Die Präfekten von Ravenna und Bari befahlen der Polizei, Blockaden aufzulösen, der Präfekt von Bari ordnete auch an, alle Blockaden in der Region Puglia bis zum 27. Januar aufzulösen. Berichten zufolge wurden dreizehn Lastwagenfahrer im ganzen Land an Straßensperren verhaftet, vor allem in Straßen nahe Ragusa und Salerno. Ihnen wird „Gewaltanwendung und schwere Sachbeschädigung“ vorgeworfen.
Maurizio Longo, der Sekretär der Lastwagenfahrergewerkschaft Trasporto Unito, warf hingegen der Polizei Gewaltanwendung vor. „Im ganzen Land geht die Polizei mit Gewalt vor. Sie versucht nicht nur, Blockaden aufzulösen, sondern überhaupt alle Versammlungen von Lastwagenfahrern, selbst auf privaten Parkplätzen.“
Dennoch bestand die Reaktion der italienischen Gewerkschaftsbürokratie und der bürgerlichen „Linken“ darin, die staatliche Unterdrückung gutzuheißen und die Demonstranten zu kritisieren. Gleichzeitig wurden die Solidaritätsaktionen der Arbeiterklasse trotz der allgemeinen Feindschaft gegenüber Montis Kürzungen auf ein Minimum beschränkt.

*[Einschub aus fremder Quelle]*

/-- The state in which the configuration of timeline `n` has been written. -/
def State.timelineCfg (s : State) (n : Fin 8) (dup ecp : Bool) (mu : Fin 4) (en : Bool) : State :=
  (((s.put (TMB_ATn_CFG.dup n) dup.toNat).put (TMB_ATn_CFG.ecp n) ecp.toNat).put (TMB_ATn_CFG.mu n) mu.val).put (TMB_ATn_CFG.en n) en.toNat

theorem State.timelineCfg_wf (n : Fin 8) (dup ecp : Bool) (mu : Fin 4) (en : Bool) (h : Regs.wf s = true) : Regs.wf (s.timelineCfg n dup ecp mu en) = true := by
  simp [State.timelineCfg, h]

@[simp] theorem State.timelineCfg_besideRegs (n : Fin 8) (dup ecp : Bool) (mu : Fin 4) (en : Bool) :
    (s.timelineCfg n dup ecp mu en).besideRegs = s.besideRegs := by simp [State.timelineCfg]
@[simp] theorem State.timelineCfg_tb (n : Fin 8) (dup ecp : Bool) (mu : Fin 4) (en : Bool) : (s.timelineCfg n dup ecp mu en).tb = s.tb := by
  simp [State.timelineCfg]
@[simp] theorem State.timelineCfg_mem (n : Fin 8) (dup ecp : Bool) (mu : Fin 4) (en : Bool) : (s.timelineCfg n dup ecp mu en).mem = s.mem := by
  simp [State.timelineCfg]

theorem State.timelineCfg_en (n : Fin 8) (dup ecp : Bool) (mu : Fin 4) (en : Bool) (h : Regs.wf s = true) :
    (s.timelineCfg n dup ecp mu en).get (TMB_ATn_CFG.en n) = en.toNat := by
  rw [State.timelineCfg, State.get_put (by simp [h])]
  exact Nat.mod_eq_of_lt (Bool.toNat_lt en)

theorem State.timelineCfg_mu (n : Fin 8) (dup ecp : Bool) (mu : Fin 4) (en : Bool) (h : Regs.wf s = true) :
    (s.timelineCfg n dup ecp mu en).get (TMB_ATn_CFG.mu n) = mu.val := by
  rw [State.timelineCfg, State.get_put_clear (by simp [h]) _ (timelineCfg_clear n), State.get_put (by simp [h])]
  exact Nat.mod_eq_of_lt mu.isLt

theorem State.timelineCfg_words (n : Fin 8) (dup ecp : Bool) (mu : Fin 4) (en : Bool) (h : Regs.wf s = true) :
    WordsKept s (s.timelineCfg n dup ecp mu en) [TMB_ATn_CFG.reg n] := by
  have hin : (TMB_ATn_CFG.dup n).within [TMB_ATn_CFG.reg n] = true ∧ (TMB_ATn_CFG.ecp n).within [TMB_ATn_CFG.reg n] = true ∧
      (TMB_ATn_CFG.mu n).within [TMB_ATn_CFG.reg n] = true ∧ (TMB_ATn_CFG.en n).within [TMB_ATn_CFG.reg n] = true := by
    simp [Fld.within, Fld.span, TMB_ATn_CFG.dup, TMB_ATn_CFG.ecp, TMB_ATn_CFG.mu, TMB_ATn_CFG.en]
  simp [State.timelineCfg, wordsKept_put, h, hin]

theorem exec_timelineEnable (n : Fin 8) (dup ecp : Bool) (mu : Fin 4) (en : Bool) (h : Runs 82 1 s) : exec (.timelineEnable n dup ecp mu en) s =
    faultIf (s.timelineOn n && s.engineBound n) .timelineReprogrammed
      (.next (if en then (s.timelineCfg n dup ecp mu en).startWaiting n else s.timelineCfg n dup ecp mu en)) := by
  change execTimelineEnable n dup ecp mu en s = _
  rw [execTimelineEnable, fabric_eq h]
  rfl

theorem exec_epochWrite (sec : BitVec 48) (h : Runs 82 1 s) : exec (.epochWrite sec) s =
    faultIf s.anyEngineBound .timelineReprogrammed (.next (s.put TMB_EPOCH.sec sec.toNat)) := by
  change execEpochWrite sec s = _
  rw [execEpochWrite, fabric_eq h]

/-- NT after a phase step (R35). -/
def State.steppedNt (s : State) (step : BitVec 48) : NT :=
  NT.ofTotal (((s.tb.nt.total : Int) + step.toInt * (2 ^ 24 : Nat)) % ((2 ^ 48 * 1000000000 * Config.ntFrac : Nat) : Int)).toNat

/-- A phase step moves NT, and with it the instants from which the next second, measurement and time exchange count. -/
theorem exec_phaseStep (step : BitVec 48) (h : Runs 82 1 s) (hq : s.anyEngineBound = false) : ∃ last ms xms, exec (.phaseStep step) s =
    .next ((s.withTb fun t => { t with nt := s.steppedNt step, ppsLast := last, freqMs := ms }).withExchange xms) := by
  change ∃ last ms xms, execPhaseStep step s = _
  rw [execPhaseStep, fabric_eq h, hq]
  exact ⟨_, _, _, rfl⟩

theorem exec_phaseStep_fault (step : BitVec 48) (h : Runs 82 1 s) (hq : s.anyEngineBound = true) :
    exec (.phaseStep step) s = .fault .timelineReprogrammed := by
  change execPhaseStep step s = _
  rw [execPhaseStep, fabric_eq h, hq]
  rfl

theorem State.steppedNt_total (step : BitVec 48) (h0 : (0 : Int) ≤ s.tb.nt.total + step.toInt * 2 ^ 24)
    (hlt : (s.tb.nt.total : Int) + step.toInt * 2 ^ 24 < 2 ^ 48 * 1000000000 * 2 ^ 40) :
    ((s.steppedNt step).total : Int) = s.tb.nt.total + step.toInt * 2 ^ 24 := by
  have hmod : ((s.tb.nt.total : Int) + step.toInt * (2 ^ 24 : Nat)) % ((2 ^ 48 * 1000000000 * Config.ntFrac : Nat) : Int)
      = s.tb.nt.total + step.toInt * 2 ^ 24 := Int.emod_eq_of_lt h0 hlt
  rw [State.steppedNt, hmod, NT.total_ofTotal (by omega), Int.toNat_of_nonneg h0]

end Sys2Proof.Machine

namespace Sys2Proof.Proofs

open Sys2Proof.Machine Sys2Proof.Claims

variable {s : State}


theorem timelineOffset_moves (n : Fin 8) (off : BitVec 33) (hr : Runs 82 1 s) (h : Regs.wf s = true) (hq : (s.timelineOn n && s.engineBound n) = false) :
    Completes (.timelineOffsetWrite n off) s fun t => t.get (TMB_ATn_OFF.off n) = off.toNat ∧ t = { s with regs := t.regs, now := t.now } ∧
      WordsKept s t [TMB_ATn_OFF.reg n, TMB_ATn_OFF.reg n + 4] := by
  refine completes_of_exec (by rw [exec_timelineOffsetWrite n off hr, hq]; rfl) ?_
  have hw : (TMB_ATn_OFF.off n).within [TMB_ATn_OFF.reg n, TMB_ATn_OFF.reg n + 4] = true := by
    simp only [Fld.within_iff, Fld.span, TMB_ATn_OFF.off, List.mem_cons, List.not_mem_nil]
    omega
  have hv : (s.put (TMB_ATn_OFF.off n) off.toNat).get (TMB_ATn_OFF.off n) = off.toNat :=
    (State.get_put h ..).trans (Nat.mod_eq_of_lt off.isLt)
  rw [State.eq_besideRegs]
  simp [hv, wordsKept_put, h, hw]

theorem timelineDisable_stops (n : Fin 8) (dup ecp : Bool) (mu : Fin 4) (hr : Runs 82 1 s) (h : Regs.wf s = true)
    (hq : (s.timelineOn n && s.engineBound n) = false) : Completes (.timelineEnable n dup ecp mu false) s fun t =>
      t.timelineOn n = false ∧ t.atNow n = 0 ∧ t = { s with regs := t.regs, now := t.now } ∧ WordsKept s t [TMB_ATn_CFG.reg n] := by
  refine completes_of_exec (by rw [exec_timelineEnable n dup ecp mu false hr, hq]; rfl) ?_
  have hoff : (s.timelineCfg n dup ecp mu false).timelineOn n = false := by simp [State.timelineOn, State.flag, State.timelineCfg_en n dup ecp mu false h]
  rw [State.eq_besideRegs]
  simp [hoff, State.atNow, State.timelineCfg_words n dup ecp mu false h]

theorem timelineEnable_starts (n : Fin 8) (dup ecp : Bool) (mu : Fin 4) (hr : Runs 82 1 s) (h : Regs.wf s = true)
    (hq : (s.timelineOn n && s.engineBound n) = false) : Completes (.timelineEnable n dup ecp mu true) s fun t =>
      t.timelineOn n = true ∧ t.get (TMB_ATn_CFG.mu n) = mu.val ∧ t.tb = s.tb ∧ t.mem = s.mem := by
  refine completes_of_exec (by rw [exec_timelineEnable n dup ecp mu true hr, hq]; rfl) ?_
  obtain ⟨htb, hmem, hget⟩ := State.startWaiting_kept n (State.timelineCfg_wf n dup ecp mu true h)
  obtain ⟨hen, hmu⟩ := timelineCfg_besideStatus n
  refine ⟨?_, ?_, htb.trans (s.timelineCfg_tb ..), hmem.trans (s.timelineCfg_mem ..)⟩
  · simp [State.timelineOn, State.flag, hget _ hen, State.timelineCfg_en n dup ecp mu true h]
  · exact (hget _ hmu).trans (State.timelineCfg_mu n dup ecp mu true h)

Am Mittwoch griff Susanna Camusso, die Chefin der stalinistischen Gewerkschaft CGIL (Allgemeiner italienischer Gewerkschaftsbund) die Lastwagenfahrer offen an. Wenn sie mit ihren Protesten ein ganzes Land lahmlegen, sei „eine Grenze überschritten. Die Proteste müssen so organisiert werden, dass kein Recht verletzt wird und andere Bürger nicht am Handeln gehindert werden.“
Gestern fand sie noch einen Grund, sich gegen die Proteste zu stellen. Diesmal plapperte sie die bürgerlichen Medien und die kleinbürgerlichen Verbrauchergruppen nach: „Die Regierung muss den Streik stoppen, er verursacht Inflation.“
Der Sekretär der PD, Pierluigi Bersani, forderte die Polizei zum Einschreiten auf, um den Streik der Lastwagenfahrer zu brechen, gleichzeitig bekundete er zynisch seine Sympathie mit dem Widerstand gegen Streikbrecher: „Ich verstehe das Problem in Sizilien, aber wenn ein alter Mann einkaufen geht und nichts findet… müssen wir die Präfekten rufen.“
Angesichts dieser Umstände konnte sich die politische Rechte als einzige Opposition gegen die unsozialen Angriffe der Monti-Regierung aufspielen. Umberto Bossi von der rechtsextremen und fremdenfeindlichen Lega Nord forderte Silvio Berlusconi, der letztes Jahr die Macht an Monti verloren hatte, auf, die Regierung von Monti zu Fall zu bringen, indem er ihr die Unterstützung durch die PDL entzieht.
Aber Berlusconi bekräftigte zusammen mit der TP und den Ex-Stalinisten aus der PD seine Unterstützung für Monti,: „In dieser Zeit können sich diejenigen mit Verantwortungsgefühl, die Montis Regierung unterstützt haben, nicht zurückhalten.“ Berlusconi sagte, er fühle sich gut mit seiner Entscheidung.